L’artiglieria turca cominciò a bersagliare con tiri di grosso calibro la collinetta fortificata. Una granata scoppiò a poca distanza dal colonnello italiano, e Sciarra fu sbalzato in aria e scagliato a diversi metri di distanza. Forse perse anche i sensi, ma per pochi istanti. Non appena si riprese e le orecchie smisero di dolergli, sollevò verso il volto ferito la mano sinistra: era ridotta un ammasso di carni e ossa sanguinolente. Sedette in un angolo: stava perdendo molto sangue. Sganciò il laccio di cuoio dal calcio del revolver e lo usò come laccio emostatico. Quindi il buio calò di nuovo nella sua mente e lui si accasciò privo di sensi.
«Che ne dice se ritorniamo a piedi sino a Cortina, signor Breil?» chiese Sciarra, impugnando il bastone da passeggio in legno.
«Volentieri, generale. Se non è troppo pesante per lei.»
«Se dovessi nuotare forse mi troverei in difficoltà», disse l’italiano indicando il moncherino coperto da un guanto di pelle nero, «ma alla mia età una buona camminata è quello che ci vuole per mantenersi in forma. E mentre camminiamo, continuerò a raccontarle della mia vita, sempre che lei non sia stanco di ascoltarmi, signor Breil.»
«È impossibile stancarsi, generale.»
«La guerra è finita!» L’urlo girò di bocca in bocca. In pochi minuti l’intero porto di Genova assunse le sembianze di una nave sulla quale si stesse svolgendo una festa scatenata: la gente ballava e gridava tra le merci e i bancali pronti per essere caricati. Ogni attività venne sospesa per dare sfogo alla felicità irrefrenabile che era seguita al primo momento di incredulità.

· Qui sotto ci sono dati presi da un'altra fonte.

/-- R193: the bit operations, the field forms in the arithmetic of the rule; FUNNEL and BFI take the third source of
R29. -/
def Obligations.BitOperations : Prop :=
  ∀ (s : State) (c : Ctx) (d a b : BitVec 7) (i : Instr) (f : Word → Word → Word → Word),
    (i, f) ∈ ([
      (.popc d a, fun x _ _ => BitVec.ofNat 32 ((List.range 32).filter x.getLsbD).length),
      (.clz d a, fun x _ _ => if x = 0#32 then 32#32 else BitVec.ofNat 32 (31 - x.toNat.log2)),
      (.ctz d a, fun x _ _ => BitVec.ofNat 32 ((List.range 32).takeWhile (fun k => !x.getLsbD k)).length),
      (.brev d a, fun x _ _ => maskOf ((List.range 32).filter (fun k => x.getLsbD (31 - k)))),
      (.rot d a b, fun x y _ => BitVec.ofNat 32 (x.toNat * 2 ^ (y.toNat % 32) + x.toNat / 2 ^ (32 - y.toNat % 32))),
      (.funnel d a b, fun x y z => BitVec.ofNat 32 ((y.toNat * 2 ^ 32 + x.toNat) * 2 ^ (z.toNat % 64) / 2 ^ 32)),
      (.bfxZ32 d a b, fun x y _ =>
        let pos := y.toNat % 256
        let len := if 32 ≤ pos then 0 else min (y.toNat / 256 % 256) (32 - pos)
        BitVec.ofNat 32 (x.toNat / 2 ^ pos % 2 ^ len)),
      (.bfxI32 d a b, fun x y _ =>
        let pos := y.toNat % 256
        let len := if 32 ≤ pos then 0 else min (y.toNat / 256 % 256) (32 - pos)
        let g : Int := (x.toNat / 2 ^ pos % 2 ^ len : Nat)
        BitVec.ofInt 32 (if len ≠ 0 ∧ 2 ^ (len - 1) ≤ g then g - 2 ^ len else g)),
      (.bfi d a b, fun x y z =>
        let pos := y.toNat % 256
        let len := if 32 ≤ pos then 0 else min (y.toNat / 256 % 256) (32 - pos)
        let mask := BitVec.ofNat 32 ((2 ^ len - 1) * 2 ^ pos)
        (z &&& ~~~mask) ||| (BitVec.ofNat 32 (x.toNat * 2 ^ pos) &&& mask))] :
          List (Instr × (Word → Word → Word → Word))) →
    Issues (formOf i) s c →
    exec i s = .next (c.done s (c.vec d (fun t => f (c.crew.src a t) (c.crew.src b t) (c.crew.src (c.third d) t))))

/-- R195, R20: the conditions of ICMP as comparisons of numbers, SEL and LEA. -/
def Obligations.CompareSelectAddress : Prop :=
  (∀ (s : State) (c : Ctx) (cc p : BitVec 3) (z : BitVec 1) (a b : BitVec 7) (i : Instr) (val : BitVec 7 → Nat → Int),
    (i, val) ∈ ([
      (.icmp32 cc z p a b, fun f t => if z = 1#1 then (c.crew.src f t).toNat else (c.crew.src f t).toInt),
      (.icmp64 cc z p a b, fun f t => if z = 1#1 then (c.crew.src64 f t).toNat else (c.crew.src64 f t).toInt)] :
        List (Instr × (BitVec 7 → Nat → Int))) →
    ∀ holds : Nat → Bool,
    (∀ t, holds t = (match cc.toNat with
      | 0 => decide (val a t = val b t)
      | 1 => decide (val a t ≠ val b t)
      | 2 => decide (val a t < val b t)
      | 3 => decide (val a t ≤ val b t)
      | 4 => decide (val b t < val a t)
      | _ => decide (val b t ≤ val a t))) →
    Issues (formOf i) s c → MembersAgree c holds →
    exec i s = .next (c.done s (c.vecPred p holds))) ∧
  (∀ (s : State) (c : Ctx) (d a b : BitVec 7) (n : BitVec 3), Issues (formOf (.sel d a b n)) s c →
    exec (.sel d a b n) s = .next (c.done s (c.vec d
      (fun t => if c.crew.p n.toNat t then c.crew.src a t else c.crew.src b t)))) ∧
  (∀ (s : State) (c : Ctx) (d a b : BitVec 7) (e : BitVec 1) (n : BitVec 3), Issues (formOf (.leaPair d a b e n)) s c →
    exec (.leaPair d a b e n) s = .next (c.done s (c.vec64 d (fun t => BitVec.ofInt 64 ((c.crew.src64 a t).toNat +
      (if e = 1#1 then ((c.crew.src b t).toNat : Int) else (c.crew.src b t).toInt) * 2 ^ n.toNat))))) ∧
  (∀ (s : State) (c : Ctx) (d a b : BitVec 7) (e : BitVec 1) (n : BitVec 3), Issues (formOf (.lea32 d a b e n)) s c →
    exec (.lea32 d a b e n) s = .next (c.done s (c.vec d (fun t => BitVec.ofNat 32 ((c.crew.src a t).toNat +
      (c.crew.src b t).toNat * 2 ^ n.toNat)))))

Ma purtroppo gli assenti giustificati alla festa erano molti: gli italiani avevano perso seicentocinquantamila militari, i francesi un milione e trecentomila, l’impero britannico quasi un milione, oltre trecentomila la Romania. Quasi tre milioni erano i soldati caduti tra le fila della Triplice alleanza e dei suoi alleati. E tra i civili i morti erano stati più di sette milioni.
Quegli spettri avrebbero influenzato, in un modo o nell’altro, la storia del ventesimo secolo. Ma invece di servire da monito alle genti, mettendo in guardia il mondo sulle infamie della guerra, divennero pretesto per rivendicazioni e aspre vendette.
La voce amplificata dagli altoparlanti all’interno dei magazzini del cotone si diffuse sino agli angoli più reconditi della grande struttura a ridosso dei moli. «Siete tutti dispensati dalle operazioni di carico e scarico. Oggi, lunedì 4 novembre 1918, la guerra è finita. Che Dio benedica l’Italia vincitrice.»